--- TASK PROMPT ---
Reproduce, without any change, the span of lines from the opening of the records below to the line containing "def k0 : StartInput", inclusive.

--- EXERCISE INPUTS ---
☆ ☆ ☆ ☆ ☆ ☆ ☆

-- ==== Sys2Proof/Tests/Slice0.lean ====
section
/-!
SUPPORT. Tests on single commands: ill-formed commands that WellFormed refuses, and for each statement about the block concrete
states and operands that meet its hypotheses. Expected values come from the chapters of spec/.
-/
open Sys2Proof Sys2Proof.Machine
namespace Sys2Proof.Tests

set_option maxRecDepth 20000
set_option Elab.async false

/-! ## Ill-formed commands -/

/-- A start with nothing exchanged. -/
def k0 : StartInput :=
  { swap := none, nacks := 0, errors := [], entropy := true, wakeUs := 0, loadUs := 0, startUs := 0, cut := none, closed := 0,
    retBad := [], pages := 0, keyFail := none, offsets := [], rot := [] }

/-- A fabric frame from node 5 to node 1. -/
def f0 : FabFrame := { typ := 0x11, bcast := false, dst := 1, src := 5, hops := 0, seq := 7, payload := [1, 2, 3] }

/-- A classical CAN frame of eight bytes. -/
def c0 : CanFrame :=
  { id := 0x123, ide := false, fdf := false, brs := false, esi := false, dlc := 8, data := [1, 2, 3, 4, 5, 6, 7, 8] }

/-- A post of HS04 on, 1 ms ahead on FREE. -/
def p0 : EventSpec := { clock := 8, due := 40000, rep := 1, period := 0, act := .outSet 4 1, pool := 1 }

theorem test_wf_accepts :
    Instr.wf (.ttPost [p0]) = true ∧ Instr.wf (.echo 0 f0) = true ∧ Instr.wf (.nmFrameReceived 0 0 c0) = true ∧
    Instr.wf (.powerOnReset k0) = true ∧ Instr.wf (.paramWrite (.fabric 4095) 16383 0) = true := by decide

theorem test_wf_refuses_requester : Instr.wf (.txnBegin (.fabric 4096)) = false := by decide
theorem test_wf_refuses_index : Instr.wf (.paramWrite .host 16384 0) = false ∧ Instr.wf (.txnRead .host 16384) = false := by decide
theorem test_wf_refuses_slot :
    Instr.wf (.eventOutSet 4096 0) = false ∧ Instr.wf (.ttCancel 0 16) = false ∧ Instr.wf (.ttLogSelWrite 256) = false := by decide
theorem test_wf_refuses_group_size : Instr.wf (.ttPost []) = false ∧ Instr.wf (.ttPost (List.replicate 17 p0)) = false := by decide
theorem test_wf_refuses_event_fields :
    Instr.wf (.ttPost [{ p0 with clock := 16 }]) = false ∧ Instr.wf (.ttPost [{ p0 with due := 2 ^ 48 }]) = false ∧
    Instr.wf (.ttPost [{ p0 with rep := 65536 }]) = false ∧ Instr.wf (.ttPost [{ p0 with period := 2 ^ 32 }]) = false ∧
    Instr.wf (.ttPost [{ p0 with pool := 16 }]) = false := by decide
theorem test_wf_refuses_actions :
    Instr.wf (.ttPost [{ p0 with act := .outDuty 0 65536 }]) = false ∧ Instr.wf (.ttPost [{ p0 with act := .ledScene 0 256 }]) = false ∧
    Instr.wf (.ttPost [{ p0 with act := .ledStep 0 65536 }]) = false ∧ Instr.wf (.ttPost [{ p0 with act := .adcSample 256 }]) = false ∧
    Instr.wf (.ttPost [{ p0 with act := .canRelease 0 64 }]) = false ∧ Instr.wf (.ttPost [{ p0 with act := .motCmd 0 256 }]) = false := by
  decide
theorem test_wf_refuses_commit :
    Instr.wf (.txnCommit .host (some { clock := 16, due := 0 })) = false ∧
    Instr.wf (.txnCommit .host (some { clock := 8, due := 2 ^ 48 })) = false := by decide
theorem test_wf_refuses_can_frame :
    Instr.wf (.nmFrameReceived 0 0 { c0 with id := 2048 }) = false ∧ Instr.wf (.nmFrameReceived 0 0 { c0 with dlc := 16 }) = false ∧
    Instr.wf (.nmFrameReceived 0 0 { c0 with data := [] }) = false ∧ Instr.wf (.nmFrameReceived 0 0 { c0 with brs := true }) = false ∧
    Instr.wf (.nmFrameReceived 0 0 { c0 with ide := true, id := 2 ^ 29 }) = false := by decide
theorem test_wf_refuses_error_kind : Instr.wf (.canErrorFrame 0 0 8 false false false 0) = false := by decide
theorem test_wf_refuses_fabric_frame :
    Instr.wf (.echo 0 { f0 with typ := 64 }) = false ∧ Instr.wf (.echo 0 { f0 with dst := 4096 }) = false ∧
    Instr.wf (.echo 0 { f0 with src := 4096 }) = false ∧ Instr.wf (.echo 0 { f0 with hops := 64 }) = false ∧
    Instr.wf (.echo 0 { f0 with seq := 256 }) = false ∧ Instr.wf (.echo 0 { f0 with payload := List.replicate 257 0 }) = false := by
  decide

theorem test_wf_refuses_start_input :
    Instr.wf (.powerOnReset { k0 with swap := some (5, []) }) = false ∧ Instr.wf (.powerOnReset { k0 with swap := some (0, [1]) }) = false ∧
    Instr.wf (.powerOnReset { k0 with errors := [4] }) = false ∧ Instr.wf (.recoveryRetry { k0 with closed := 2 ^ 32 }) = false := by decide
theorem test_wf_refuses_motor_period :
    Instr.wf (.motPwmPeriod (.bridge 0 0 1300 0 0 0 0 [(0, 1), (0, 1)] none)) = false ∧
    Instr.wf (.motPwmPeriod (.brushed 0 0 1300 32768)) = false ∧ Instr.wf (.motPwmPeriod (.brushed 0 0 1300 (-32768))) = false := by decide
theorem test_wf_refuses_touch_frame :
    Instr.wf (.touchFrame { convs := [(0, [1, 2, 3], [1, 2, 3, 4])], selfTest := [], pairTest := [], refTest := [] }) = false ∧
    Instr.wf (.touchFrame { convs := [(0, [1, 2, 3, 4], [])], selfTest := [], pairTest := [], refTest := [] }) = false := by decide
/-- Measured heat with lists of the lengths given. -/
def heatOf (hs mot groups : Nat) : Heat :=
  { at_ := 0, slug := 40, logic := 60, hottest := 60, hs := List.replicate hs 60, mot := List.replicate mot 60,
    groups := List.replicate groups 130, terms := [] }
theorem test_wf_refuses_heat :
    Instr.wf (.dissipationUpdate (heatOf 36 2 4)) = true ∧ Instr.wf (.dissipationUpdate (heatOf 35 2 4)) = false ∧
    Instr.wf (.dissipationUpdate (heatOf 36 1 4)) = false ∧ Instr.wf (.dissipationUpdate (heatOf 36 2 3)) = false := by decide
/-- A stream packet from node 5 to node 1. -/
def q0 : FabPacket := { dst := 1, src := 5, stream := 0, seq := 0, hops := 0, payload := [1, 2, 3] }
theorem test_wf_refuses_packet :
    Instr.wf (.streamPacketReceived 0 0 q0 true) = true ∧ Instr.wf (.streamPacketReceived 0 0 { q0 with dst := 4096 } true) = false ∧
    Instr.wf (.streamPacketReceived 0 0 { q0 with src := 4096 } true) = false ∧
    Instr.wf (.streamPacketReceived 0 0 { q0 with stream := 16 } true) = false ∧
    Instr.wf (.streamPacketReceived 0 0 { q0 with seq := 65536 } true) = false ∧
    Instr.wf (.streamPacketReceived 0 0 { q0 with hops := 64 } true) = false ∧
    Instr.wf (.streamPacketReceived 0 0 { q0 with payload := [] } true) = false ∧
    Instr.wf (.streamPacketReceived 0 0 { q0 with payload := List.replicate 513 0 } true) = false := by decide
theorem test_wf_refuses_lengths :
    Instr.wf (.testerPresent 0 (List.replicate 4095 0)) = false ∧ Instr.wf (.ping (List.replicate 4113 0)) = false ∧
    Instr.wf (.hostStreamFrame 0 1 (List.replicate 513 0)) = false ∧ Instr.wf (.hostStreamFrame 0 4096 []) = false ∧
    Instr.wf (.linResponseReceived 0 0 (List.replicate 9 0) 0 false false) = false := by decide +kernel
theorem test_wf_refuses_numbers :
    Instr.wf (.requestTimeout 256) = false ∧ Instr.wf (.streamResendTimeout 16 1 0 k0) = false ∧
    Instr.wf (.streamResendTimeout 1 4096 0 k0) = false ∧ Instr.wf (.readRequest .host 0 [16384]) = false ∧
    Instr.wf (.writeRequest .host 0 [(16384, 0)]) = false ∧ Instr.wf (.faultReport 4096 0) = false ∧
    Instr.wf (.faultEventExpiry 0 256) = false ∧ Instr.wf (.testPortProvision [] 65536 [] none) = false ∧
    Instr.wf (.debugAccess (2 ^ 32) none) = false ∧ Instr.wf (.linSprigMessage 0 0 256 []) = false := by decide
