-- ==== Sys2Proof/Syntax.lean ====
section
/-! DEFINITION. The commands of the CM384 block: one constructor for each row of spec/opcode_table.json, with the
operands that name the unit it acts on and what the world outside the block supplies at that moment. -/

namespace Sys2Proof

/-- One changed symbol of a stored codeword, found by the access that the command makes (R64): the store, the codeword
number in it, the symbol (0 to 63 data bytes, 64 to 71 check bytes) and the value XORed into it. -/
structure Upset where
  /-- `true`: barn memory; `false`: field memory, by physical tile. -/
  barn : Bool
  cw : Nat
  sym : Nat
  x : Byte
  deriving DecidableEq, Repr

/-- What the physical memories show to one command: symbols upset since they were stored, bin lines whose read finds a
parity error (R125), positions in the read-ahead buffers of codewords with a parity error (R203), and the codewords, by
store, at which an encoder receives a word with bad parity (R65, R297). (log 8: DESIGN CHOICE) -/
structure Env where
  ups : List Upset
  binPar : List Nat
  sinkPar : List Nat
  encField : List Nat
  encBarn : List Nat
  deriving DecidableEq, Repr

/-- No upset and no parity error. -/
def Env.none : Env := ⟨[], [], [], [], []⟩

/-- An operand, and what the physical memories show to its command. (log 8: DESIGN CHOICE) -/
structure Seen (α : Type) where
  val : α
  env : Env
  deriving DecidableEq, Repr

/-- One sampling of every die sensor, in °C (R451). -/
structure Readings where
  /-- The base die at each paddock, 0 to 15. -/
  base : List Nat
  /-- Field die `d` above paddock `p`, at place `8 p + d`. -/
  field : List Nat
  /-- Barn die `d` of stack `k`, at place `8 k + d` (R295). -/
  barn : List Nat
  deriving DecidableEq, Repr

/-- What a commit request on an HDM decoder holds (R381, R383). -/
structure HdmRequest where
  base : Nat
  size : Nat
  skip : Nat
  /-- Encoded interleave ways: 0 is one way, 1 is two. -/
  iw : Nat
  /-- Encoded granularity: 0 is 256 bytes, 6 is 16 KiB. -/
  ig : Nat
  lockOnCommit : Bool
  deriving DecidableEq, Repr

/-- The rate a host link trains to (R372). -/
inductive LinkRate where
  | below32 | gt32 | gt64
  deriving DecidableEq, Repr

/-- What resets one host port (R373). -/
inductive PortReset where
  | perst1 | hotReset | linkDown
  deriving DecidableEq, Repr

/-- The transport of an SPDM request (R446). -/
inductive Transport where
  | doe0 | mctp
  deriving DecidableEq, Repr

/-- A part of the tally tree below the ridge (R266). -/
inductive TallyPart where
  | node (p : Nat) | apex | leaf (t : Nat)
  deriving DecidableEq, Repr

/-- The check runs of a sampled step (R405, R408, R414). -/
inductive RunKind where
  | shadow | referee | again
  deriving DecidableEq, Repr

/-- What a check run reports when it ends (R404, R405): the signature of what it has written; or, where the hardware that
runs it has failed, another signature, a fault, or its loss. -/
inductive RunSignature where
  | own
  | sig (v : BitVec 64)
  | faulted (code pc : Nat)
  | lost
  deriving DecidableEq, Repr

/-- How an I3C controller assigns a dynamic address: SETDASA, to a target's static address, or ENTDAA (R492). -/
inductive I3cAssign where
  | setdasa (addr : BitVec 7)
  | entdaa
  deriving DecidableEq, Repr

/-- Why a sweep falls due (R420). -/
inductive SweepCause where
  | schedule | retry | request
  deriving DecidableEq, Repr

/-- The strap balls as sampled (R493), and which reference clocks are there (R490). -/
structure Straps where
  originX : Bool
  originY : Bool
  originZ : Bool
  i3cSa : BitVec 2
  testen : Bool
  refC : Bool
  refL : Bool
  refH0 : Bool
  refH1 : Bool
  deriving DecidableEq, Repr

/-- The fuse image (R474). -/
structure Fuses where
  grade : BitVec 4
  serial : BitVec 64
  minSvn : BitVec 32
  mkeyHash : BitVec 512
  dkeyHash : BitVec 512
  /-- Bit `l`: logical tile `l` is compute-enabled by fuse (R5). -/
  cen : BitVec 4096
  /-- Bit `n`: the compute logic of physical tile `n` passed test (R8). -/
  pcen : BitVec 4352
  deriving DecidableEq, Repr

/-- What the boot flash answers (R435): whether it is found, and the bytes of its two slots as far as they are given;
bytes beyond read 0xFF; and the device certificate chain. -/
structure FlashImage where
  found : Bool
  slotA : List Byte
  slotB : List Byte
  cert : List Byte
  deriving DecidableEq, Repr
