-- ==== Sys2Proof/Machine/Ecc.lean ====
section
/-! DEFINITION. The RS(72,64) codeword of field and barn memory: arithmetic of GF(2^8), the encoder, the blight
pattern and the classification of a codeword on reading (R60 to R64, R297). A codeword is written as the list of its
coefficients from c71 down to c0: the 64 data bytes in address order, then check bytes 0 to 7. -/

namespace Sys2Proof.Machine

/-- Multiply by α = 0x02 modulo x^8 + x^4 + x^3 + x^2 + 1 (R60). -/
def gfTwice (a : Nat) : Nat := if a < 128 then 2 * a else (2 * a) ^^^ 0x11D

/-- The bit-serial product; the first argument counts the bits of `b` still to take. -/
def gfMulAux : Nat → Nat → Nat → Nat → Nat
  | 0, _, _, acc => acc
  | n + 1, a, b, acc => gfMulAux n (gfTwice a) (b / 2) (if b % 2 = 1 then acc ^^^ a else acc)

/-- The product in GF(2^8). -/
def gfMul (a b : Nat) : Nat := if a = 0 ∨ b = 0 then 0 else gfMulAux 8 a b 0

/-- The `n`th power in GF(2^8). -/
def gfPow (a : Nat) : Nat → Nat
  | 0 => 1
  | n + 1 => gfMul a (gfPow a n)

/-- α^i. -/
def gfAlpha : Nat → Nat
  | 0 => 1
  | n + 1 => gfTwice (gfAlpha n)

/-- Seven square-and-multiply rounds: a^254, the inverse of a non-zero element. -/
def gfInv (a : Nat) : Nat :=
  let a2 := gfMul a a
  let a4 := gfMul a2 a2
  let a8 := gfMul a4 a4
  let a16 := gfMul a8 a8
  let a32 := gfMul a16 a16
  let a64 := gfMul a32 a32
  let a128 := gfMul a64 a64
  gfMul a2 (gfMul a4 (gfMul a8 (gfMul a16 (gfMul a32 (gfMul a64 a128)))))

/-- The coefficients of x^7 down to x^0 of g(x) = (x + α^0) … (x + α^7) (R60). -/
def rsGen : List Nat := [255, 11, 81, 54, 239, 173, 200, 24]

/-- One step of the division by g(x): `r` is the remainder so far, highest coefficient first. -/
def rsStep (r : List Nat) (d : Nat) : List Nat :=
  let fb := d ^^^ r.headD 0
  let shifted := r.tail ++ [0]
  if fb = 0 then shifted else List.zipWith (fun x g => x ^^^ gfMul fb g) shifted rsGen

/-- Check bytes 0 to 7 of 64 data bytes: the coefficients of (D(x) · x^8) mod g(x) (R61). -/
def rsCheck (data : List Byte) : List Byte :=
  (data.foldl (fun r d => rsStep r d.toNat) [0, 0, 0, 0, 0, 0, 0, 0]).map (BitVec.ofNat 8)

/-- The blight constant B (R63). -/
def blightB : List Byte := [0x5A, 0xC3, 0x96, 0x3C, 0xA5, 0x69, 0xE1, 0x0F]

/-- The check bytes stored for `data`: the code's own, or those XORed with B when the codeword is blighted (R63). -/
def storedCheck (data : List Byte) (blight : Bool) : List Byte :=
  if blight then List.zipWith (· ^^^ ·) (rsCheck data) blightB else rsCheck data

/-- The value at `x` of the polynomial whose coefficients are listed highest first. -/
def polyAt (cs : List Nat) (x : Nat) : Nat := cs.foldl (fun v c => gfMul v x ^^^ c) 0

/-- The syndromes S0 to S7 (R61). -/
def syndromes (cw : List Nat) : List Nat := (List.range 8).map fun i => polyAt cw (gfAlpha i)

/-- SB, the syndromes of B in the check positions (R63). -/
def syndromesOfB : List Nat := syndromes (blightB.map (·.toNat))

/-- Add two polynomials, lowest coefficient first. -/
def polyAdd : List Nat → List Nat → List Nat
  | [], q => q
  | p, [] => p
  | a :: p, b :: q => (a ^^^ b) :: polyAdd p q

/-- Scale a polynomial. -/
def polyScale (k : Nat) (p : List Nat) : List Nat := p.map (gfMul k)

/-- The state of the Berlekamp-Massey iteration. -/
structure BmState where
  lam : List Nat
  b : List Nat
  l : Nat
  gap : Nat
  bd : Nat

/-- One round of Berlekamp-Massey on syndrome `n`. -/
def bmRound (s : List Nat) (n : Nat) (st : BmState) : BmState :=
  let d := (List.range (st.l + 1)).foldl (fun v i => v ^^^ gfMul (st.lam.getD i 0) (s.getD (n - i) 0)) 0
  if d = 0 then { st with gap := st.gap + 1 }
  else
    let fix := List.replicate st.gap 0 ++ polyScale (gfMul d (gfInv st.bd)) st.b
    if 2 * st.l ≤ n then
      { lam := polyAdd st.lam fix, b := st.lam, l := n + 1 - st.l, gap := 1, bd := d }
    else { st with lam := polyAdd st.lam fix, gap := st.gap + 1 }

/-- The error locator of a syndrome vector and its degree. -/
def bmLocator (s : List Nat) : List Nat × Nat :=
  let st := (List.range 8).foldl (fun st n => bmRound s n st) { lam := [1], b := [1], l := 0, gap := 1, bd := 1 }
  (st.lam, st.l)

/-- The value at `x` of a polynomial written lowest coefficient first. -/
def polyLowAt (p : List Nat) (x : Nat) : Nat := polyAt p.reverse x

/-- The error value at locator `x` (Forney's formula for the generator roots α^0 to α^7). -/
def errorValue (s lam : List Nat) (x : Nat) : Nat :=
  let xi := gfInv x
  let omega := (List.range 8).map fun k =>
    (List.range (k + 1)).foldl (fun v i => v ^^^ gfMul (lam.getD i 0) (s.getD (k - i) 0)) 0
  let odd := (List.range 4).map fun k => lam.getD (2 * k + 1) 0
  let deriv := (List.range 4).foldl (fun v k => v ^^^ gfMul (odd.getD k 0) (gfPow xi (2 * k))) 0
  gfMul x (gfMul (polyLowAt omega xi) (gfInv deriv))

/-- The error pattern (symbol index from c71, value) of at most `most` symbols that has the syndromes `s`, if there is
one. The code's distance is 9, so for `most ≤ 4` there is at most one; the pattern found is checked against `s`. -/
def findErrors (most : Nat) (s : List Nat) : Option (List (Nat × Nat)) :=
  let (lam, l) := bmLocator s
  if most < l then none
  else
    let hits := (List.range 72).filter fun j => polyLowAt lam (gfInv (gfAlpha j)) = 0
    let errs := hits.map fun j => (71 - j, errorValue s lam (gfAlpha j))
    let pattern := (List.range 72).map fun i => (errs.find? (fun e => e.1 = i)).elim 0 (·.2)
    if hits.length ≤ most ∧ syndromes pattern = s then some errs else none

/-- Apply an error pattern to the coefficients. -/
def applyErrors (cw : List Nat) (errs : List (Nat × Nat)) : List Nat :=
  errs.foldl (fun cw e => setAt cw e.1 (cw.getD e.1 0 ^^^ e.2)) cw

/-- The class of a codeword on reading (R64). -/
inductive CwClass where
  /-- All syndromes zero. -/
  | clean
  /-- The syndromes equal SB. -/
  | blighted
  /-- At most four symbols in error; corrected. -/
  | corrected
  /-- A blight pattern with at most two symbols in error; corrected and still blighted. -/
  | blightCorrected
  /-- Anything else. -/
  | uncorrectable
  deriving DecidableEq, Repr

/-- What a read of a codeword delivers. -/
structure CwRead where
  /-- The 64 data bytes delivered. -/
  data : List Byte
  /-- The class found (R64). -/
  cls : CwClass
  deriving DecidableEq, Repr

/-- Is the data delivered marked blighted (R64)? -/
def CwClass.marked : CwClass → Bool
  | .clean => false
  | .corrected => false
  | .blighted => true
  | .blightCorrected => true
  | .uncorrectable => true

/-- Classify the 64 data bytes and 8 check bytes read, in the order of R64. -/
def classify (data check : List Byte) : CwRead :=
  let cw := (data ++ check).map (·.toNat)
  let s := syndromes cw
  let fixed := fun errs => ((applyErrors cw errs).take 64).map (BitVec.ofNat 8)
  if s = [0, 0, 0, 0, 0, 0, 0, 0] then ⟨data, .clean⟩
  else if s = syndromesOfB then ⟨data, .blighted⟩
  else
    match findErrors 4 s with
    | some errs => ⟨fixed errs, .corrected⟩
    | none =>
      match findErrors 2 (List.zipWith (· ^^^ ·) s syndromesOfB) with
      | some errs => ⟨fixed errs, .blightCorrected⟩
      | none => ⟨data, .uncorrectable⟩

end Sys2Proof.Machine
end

☆ ☆ ☆ ☆ ☆ ☆ ☆

--- ANSWER ---
-- ==== Sys2Proof/Tests/Slice0.lean ====
section
/-!
SUPPORT. Tests on single commands: ill-formed commands that WellFormed refuses, and for each statement about the block concrete
states and operands that meet its hypotheses. Expected values come from the chapters of spec/.
-/
open Sys2Proof Sys2Proof.Machine
namespace Sys2Proof.Tests

set_option maxRecDepth 20000
set_option Elab.async false

/-! ## Ill-formed commands -/

/-- A start with nothing exchanged. -/
def k0 : StartInput :=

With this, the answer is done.